Please read part 3 of my July 2006 Trip report.

Part 3

Cheers,

David Z

Chicago, IL


----------



## AmtrakFan (Sep 7, 2006)

Sorry to hear about the no AC Situation, I can understand where both of you would be upset. I hope Segment 4 went better.


----------



## GG-1 (Sep 7, 2006)

Aloha

Interesting My Trip on The Coast Starlight about thisn time 3 years ago also had the Scotish Thistle on the Back

Mahalo For the Report


----------



## Steve4031 (Sep 12, 2006)

Nice trip report. Sorry about your eletrical situation. A cross travel partner can really effect a trip. I had a similar situation last year on the CZ. I was ready to "help" him off the train between stops.


----------



## rmgreenesq (Sep 13, 2006)

Thanks for your report. You pictures of LA Unon Station make me homesick. I grew up in Huntington Beach, CA. I used to work in downtown LA and ride the Metrolink's Orange County Line. I'd pass through LA Union Station on a daily basis.

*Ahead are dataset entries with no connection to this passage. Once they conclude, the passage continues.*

-- ==== Sys2Proof/Machine/Step.lean ====
section
/-! DEFINITION. The step of the machine and the placing of an instruction where the step takes its next one. Both only
call operations of Machine/Agents.lean. -/

namespace Sys2Proof.Machine

/-- One step: exactly one agent moves (00_scope.md R8). -/
def step (s : State) : Host.Outcome State Fault Refusal := takeStep s

/-- The state with the command word w, of `nbits` bits, placed as the host's next statement (log 2). -/
def State.withFetchWord (s : State) (nbits w : Nat) : State := placeCommand (BitVec.ofNat 32 (w % 2 ^ nbits)) s

end Sys2Proof.Machine
end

Now I live in New England, and miss the Spanish Mission meets Art Decco interior of LA Union Station.


----------



## gswager (Sep 13, 2006)

rmgreenesq said:


> Thanks for your report. You pictures of LA Unon Station make me homesick. I grew up in Huntington Beach, CA. I used to work in downtown LA and ride the Metrolink's Orange County Line. I'd pass through LA Union Station on a daily basis.
> Now I live in New England, and miss the Spanish Mission meets Art Decco interior of LA Union Station.


I, native of S. CA, agree with you about LA Union Station. I now live in NM. The station is so splendid. Everytime I go inside, I never get tired of awe of architecture. Luckily, my folks still live in S. CA, so I still have chance to ride on SWC.


----------



## gswager (Sep 13, 2006)

Very nice and detailed report. Your details remind me of taking a trip of Coast Starlight few years ago. Luckily, I had a chance with Pacific Parlour. Sadly, the flu found me.


----------



## RailFanLNK (Sep 23, 2006)

Chi Amtrak Fan......when is part 4?  I feel like "Ralphie" from the Christmas Story waiting for the "Don't Forget To Drink Your Ovaltine" line. Very interested in the EB report!


----------